Bleh. It seems really obvious that most readers are passing over the fact that he is deaf. My contention to this is that a few people got it really easily. I think the story loses some of its effect if I make it any more blatent than "She signed to him." This is quite a dilemma for me, as I feel that I am changing the meaning behind the story by forcing it out so openly.

I am torn. I have until Friday to submit this, but the numbers are piling up of people who aren't getting it the first time through. It seems that I'm going to have to do something to make it more obvious, and if that means revealing lamely "he's deaf" then it might have to be. Bleh.

I understand your sentiment about the detailed movements katy. The entire story is describing actions. The reason for this is that the story started as me having the idea of 4 or 5 steps that would have to happen chronologically. So, the entire story is just described with action sequences.

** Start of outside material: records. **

-- ==== Sys2Proof/Laws/Ops.lean ====
section
/-! SUPPORT. What the shared endings and checks of a command can do, said once: if the operation answers a next state,
then one of these cases holds. -/
namespace Sys2Proof.Machine

@[simp] theorem fail_eq (e : ErrCode) (s : State) : fail e s = .next (s.setErr e) := rfl
@[simp] theorem done_eq (s : State) : done s = .next (s.setErr .ok) := rfl

theorem command_of_bo {body : State → Result} {s : State} (h : s.ctrl.bo = true) :
    command body s = .next (s.setErr .platform) := by simp [command, h]

theorem command_of_le {body : State → Result} {s : State} (h : s.ctrl.bo = false) :
    command body s = body s := by simp [command, h]

/-- A command fails with PLATFORM or does what its body does. -/
theorem command_cases {body : State → Result} {s t : State} (h : command body s = .next t) :
    (s.ctrl.bo = true ∧ t = s.setErr .platform) ∨ (s.ctrl.bo = false ∧ body s = .next t) := by
  cases hb : s.ctrl.bo with
  | false => exact .inr ⟨rfl, by rwa [command_of_le hb] at h⟩
  | true =>
    rw [command_of_bo hb] at h
    exact .inl ⟨rfl, by injection h with h; exact h.symm⟩

theorem keyedCommand_of_bo {body : State → Result} {s : State} (h : s.ctrl.bo = true) :
    keyedCommand body s = .next (s.setErr .platform) := command_of_bo h

theorem keyedCommand_of_unkeyed {body : State → Result} {s : State} (h : s.ctrl.bo = false)
    (hk : s.status.keyed = false) : keyedCommand body s = .next (s.setErr .noKey) := by
  simp [keyedCommand, command_of_le h, hk]

theorem keyedCommand_of_keyed {body : State → Result} {s : State} (h : s.ctrl.bo = false)
    (hk : s.status.keyed = true) : keyedCommand body s = body s := by
  simp [keyedCommand, command_of_le h, hk]

/-- A schedule-dependent command fails with PLATFORM or NO_KEY, or does what its body does. -/
theorem keyedCommand_cases {body : State → Result} {s t : State} (h : keyedCommand body s = .next t) :
    (s.ctrl.bo = true ∧ t = s.setErr .platform) ∨
    (s.ctrl.bo = false ∧ s.status.keyed = false ∧ t = s.setErr .noKey) ∨
    (s.ctrl.bo = false ∧ s.status.keyed = true ∧ body s = .next t) := by
  rcases command_cases h with h | ⟨hb, h⟩
  · exact .inl h
  · cases hk : s.status.keyed with
    | false => exact .inr (.inl ⟨hb, rfl, by simpa [hk] using h.symm⟩)
    | true => exact .inr (.inr ⟨hb, rfl, by simpa [hk] using h⟩)

/-- A command that uses ROUND fails with PLATFORM, NO_KEY or OPERAND, or does what its body does. -/
theorem roundCommand_cases {round : Nat} {body : State → Result} {s t : State}
    (h : roundCommand round body s = .next t) :
    (s.ctrl.bo = true ∧ t = s.setErr .platform) ∨
    (s.ctrl.bo = false ∧ s.status.keyed = false ∧ t = s.setErr .noKey) ∨
    (s.ctrl.bo = false ∧ s.status.keyed = true ∧ s.status.nr.toNat < round ∧ t = s.setErr .operand) ∨
    (s.ctrl.bo = false ∧ s.status.keyed = true ∧ round ≤ s.status.nr.toNat ∧ body s = .next t) := by
  rcases keyedCommand_cases h with h | h | ⟨hb, hk, h⟩
  · exact .inl h
  · exact .inr (.inl h)
  · by_cases hr : s.status.nr.toNat < round
    · exact .inr (.inr (.inl ⟨hb, hk, hr, by simpa [hr] using h.symm⟩))
    · exact .inr (.inr (.inr ⟨hb, hk, by omega, by simpa [hr] using h⟩))

theorem roundCommand_of_round {round : Nat} {body : State → Result} {s : State} (h : s.ctrl.bo = false)
    (hk : s.status.keyed = true) (hr : round ≤ s.status.nr.toNat) : roundCommand round body s = body s := by
  simp [roundCommand, keyedCommand_of_keyed h hk, Nat.not_lt.2 hr]

/-- A command whose body answers a next state answers one. -/
theorem command_answers {body : State → Result} (s : State) (h : ∃ t, body s = .next t) :
    ∃ t, command body s = .next t := by
  cases hb : s.ctrl.bo with
  | false => rwa [command_of_le hb]
  | true => exact ⟨_, command_of_bo hb⟩

theorem keyedCommand_answers {body : State → Result} (s : State) (h : ∃ t, body s = .next t) :
    ∃ t, keyedCommand body s = .next t := by
  refine command_answers s ?_
  cases hk : s.status.keyed with
  | false => exact ⟨s.setErr .noKey, by simp⟩
  | true => simpa [hk] using h

theorem roundCommand_answers {round : Nat} {body : State → Result} (s : State) (h : ∃ t, body s = .next t) :
    ∃ t, roundCommand round body s = .next t := by
  refine keyedCommand_answers s ?_
  by_cases hr : s.status.nr.toNat < round
  · exact ⟨s.setErr .operand, by simp [hr]⟩
  · simpa [hr] using h

/-! ### What holds of every ending holds of the command -/

theorem next_inj {s t : State} (h : (Host.Outcome.next s : Result) = .next t) : s = t := by injection h

/-- A relation between the state before and after that every error ending and every ending of the body meets, the
command meets. -/
theorem command_rel {P : State → State → Prop} {body : State → Result} {s t : State} (he : ∀ e, P s (s.setErr e))
    (hb : ∀ t, body s = .next t → P s t) (h : command body s = .next t) : P s t := by
  rcases command_cases h with ⟨-, rfl⟩ | ⟨-, h⟩
  · exact he _
  · exact hb _ h

theorem keyedCommand_rel {P : State → State → Prop} {body : State → Result} {s t : State} (he : ∀ e, P s (s.setErr e))
    (hb : ∀ t, body s = .next t → P s t) (h : keyedCommand body s = .next t) : P s t := by
  rcases keyedCommand_cases h with ⟨-, rfl⟩ | ⟨-, -, rfl⟩ | ⟨-, -, h⟩
  · exact he _
  · exact he _
  · exact hb _ h

theorem roundCommand_rel {P : State → State → Prop} {r : Nat} {body : State → Result} {s t : State}
    (he : ∀ e, P s (s.setErr e)) (hb : ∀ t, body s = .next t → P s t) (h : roundCommand r body s = .next t) :
    P s t := by
  rcases roundCommand_cases h with ⟨-, rfl⟩ | ⟨-, -, rfl⟩ | ⟨-, -, -, rfl⟩ | ⟨-, -, -, h⟩
  · exact he _
  · exact he _
  · exact he _
  · exact hb _ h

end Sys2Proof.Machine
end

I will look at trying to edit that a little, and those two sentences in particular maybe. The problem is that my rough rough rough draft (haha), the one I wrote before the OP, had detail and was written better. It was also 300 words, so I had to cut it down a lot. Because of the word constraint, I kept all of the action...unfortunately it is all action now.

I will try and look at these things. Hopefully I can find a balance.

Thanks for the response katy and others! Greatly appreciate it. [img]/images/graemlins/smile.gif[/img]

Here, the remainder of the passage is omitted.